■ **TASK BRIEF**: Work through the entries below and show every line in which "execWriteCompare" is found.

■ **SOURCE MATERIAL**:
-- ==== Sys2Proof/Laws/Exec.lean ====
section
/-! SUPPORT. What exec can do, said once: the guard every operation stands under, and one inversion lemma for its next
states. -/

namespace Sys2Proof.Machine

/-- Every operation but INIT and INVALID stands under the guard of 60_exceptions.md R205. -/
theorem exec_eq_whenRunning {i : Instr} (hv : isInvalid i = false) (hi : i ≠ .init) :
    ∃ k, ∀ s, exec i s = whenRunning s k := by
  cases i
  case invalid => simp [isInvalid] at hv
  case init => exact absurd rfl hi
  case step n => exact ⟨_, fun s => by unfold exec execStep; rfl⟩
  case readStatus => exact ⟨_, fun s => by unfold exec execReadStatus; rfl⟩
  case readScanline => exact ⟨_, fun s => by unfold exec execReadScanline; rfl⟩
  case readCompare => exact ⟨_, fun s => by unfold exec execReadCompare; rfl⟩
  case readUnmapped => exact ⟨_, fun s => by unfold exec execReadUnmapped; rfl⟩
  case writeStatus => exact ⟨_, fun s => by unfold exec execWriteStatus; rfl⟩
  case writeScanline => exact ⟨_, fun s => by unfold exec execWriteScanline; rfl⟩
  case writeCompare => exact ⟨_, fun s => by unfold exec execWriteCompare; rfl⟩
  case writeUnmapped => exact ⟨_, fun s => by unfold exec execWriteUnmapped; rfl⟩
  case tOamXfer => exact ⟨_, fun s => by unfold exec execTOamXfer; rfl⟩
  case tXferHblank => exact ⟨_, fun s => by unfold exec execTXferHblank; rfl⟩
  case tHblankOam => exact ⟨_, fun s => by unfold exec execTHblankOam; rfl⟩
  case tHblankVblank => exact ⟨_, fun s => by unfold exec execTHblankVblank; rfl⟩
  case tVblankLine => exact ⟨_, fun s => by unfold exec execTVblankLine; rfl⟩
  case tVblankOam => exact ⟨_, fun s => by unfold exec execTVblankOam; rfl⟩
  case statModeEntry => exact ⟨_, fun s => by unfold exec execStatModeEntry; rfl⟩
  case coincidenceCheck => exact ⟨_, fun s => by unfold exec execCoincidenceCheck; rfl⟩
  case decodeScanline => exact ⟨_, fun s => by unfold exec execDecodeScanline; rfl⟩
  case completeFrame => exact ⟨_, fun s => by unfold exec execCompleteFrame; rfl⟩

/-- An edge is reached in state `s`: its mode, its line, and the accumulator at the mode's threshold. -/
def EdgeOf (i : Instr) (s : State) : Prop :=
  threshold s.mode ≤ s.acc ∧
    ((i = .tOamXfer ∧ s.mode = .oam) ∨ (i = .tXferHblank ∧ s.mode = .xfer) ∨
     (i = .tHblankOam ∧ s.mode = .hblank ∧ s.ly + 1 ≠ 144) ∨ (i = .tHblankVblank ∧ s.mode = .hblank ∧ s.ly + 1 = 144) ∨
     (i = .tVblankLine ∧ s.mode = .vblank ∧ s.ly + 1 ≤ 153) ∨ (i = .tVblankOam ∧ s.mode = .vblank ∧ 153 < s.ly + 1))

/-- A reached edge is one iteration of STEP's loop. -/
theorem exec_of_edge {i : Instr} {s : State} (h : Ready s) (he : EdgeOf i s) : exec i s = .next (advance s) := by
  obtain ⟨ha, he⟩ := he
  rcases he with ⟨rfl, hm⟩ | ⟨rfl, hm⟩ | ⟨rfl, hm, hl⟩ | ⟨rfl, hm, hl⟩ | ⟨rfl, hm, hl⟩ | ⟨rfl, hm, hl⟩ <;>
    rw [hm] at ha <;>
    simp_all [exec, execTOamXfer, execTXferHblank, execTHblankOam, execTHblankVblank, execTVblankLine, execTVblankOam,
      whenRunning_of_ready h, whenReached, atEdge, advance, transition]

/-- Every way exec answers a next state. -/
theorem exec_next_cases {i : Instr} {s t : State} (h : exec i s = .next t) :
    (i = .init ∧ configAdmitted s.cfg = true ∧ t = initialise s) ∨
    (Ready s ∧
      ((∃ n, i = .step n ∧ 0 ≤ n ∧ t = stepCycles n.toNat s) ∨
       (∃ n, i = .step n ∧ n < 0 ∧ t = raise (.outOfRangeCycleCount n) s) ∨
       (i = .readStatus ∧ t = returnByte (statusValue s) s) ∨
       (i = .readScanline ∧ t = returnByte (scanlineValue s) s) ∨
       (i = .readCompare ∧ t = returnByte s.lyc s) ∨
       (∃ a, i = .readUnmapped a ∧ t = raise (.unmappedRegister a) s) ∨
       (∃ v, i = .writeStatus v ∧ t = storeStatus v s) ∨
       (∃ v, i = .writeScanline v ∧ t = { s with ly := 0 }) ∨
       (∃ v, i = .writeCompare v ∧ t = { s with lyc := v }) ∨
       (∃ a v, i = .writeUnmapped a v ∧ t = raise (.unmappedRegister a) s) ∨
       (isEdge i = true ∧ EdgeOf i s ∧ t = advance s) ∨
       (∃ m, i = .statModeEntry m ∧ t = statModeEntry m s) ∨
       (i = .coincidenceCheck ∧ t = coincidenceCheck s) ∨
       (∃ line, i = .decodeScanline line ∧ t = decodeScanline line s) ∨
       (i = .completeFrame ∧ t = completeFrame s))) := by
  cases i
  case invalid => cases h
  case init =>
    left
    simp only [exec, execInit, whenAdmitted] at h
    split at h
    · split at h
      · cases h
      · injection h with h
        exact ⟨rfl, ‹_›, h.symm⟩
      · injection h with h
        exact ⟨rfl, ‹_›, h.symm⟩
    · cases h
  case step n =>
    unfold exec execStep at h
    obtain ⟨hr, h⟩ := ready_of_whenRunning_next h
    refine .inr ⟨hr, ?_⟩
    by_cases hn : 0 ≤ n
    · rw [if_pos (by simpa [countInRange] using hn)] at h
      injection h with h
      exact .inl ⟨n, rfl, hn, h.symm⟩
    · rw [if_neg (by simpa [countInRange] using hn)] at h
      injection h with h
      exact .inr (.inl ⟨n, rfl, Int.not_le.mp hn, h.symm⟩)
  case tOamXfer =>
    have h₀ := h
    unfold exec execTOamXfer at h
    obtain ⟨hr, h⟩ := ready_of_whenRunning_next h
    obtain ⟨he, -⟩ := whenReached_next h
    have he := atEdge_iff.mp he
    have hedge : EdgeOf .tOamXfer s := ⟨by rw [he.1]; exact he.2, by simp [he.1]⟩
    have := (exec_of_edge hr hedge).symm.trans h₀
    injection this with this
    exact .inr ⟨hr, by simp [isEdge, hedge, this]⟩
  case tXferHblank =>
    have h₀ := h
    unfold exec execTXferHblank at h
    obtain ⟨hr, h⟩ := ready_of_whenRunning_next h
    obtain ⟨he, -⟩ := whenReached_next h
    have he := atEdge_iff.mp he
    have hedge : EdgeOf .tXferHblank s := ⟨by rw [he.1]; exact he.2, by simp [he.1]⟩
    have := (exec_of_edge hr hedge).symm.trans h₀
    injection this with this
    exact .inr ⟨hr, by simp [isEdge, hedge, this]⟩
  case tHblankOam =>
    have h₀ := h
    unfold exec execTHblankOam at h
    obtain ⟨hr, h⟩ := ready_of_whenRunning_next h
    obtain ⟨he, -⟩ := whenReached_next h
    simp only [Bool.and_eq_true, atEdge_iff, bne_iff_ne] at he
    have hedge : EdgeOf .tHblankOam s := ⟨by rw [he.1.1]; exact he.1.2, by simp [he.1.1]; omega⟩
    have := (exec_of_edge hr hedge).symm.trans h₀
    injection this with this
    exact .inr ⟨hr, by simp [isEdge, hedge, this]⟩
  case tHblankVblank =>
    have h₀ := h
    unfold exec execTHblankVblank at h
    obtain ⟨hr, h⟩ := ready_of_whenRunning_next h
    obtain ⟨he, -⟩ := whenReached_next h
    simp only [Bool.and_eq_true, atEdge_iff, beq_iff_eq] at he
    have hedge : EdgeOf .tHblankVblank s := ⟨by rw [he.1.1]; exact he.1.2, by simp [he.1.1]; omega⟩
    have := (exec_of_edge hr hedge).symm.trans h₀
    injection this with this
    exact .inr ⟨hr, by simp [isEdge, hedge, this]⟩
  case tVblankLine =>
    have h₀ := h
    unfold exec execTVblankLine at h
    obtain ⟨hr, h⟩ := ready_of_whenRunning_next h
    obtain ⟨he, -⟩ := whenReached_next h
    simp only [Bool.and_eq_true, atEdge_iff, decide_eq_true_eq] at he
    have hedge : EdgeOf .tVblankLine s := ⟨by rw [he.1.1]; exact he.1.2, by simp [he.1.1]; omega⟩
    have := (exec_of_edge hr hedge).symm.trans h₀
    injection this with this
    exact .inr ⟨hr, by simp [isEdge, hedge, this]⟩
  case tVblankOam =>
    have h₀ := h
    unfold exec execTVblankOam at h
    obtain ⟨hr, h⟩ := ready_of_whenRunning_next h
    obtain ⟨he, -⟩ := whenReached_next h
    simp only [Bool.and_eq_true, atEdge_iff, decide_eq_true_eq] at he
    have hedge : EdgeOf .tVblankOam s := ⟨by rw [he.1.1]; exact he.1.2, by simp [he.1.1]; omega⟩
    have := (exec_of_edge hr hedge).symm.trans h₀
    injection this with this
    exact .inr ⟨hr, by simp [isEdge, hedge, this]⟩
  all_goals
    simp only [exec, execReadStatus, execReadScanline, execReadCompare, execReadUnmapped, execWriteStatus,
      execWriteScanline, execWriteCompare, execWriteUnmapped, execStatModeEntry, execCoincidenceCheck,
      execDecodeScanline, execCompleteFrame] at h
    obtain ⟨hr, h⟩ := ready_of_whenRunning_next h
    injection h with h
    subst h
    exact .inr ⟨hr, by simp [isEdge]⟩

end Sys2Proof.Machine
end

■ **ANSWER AREA**:
  case writeCompare => exact ⟨_, fun s => by unfold exec execWriteCompare; rfl⟩
      execWriteScanline, execWriteCompare, execWriteUnmapped, execStatModeEntry, execCoincidenceCheck,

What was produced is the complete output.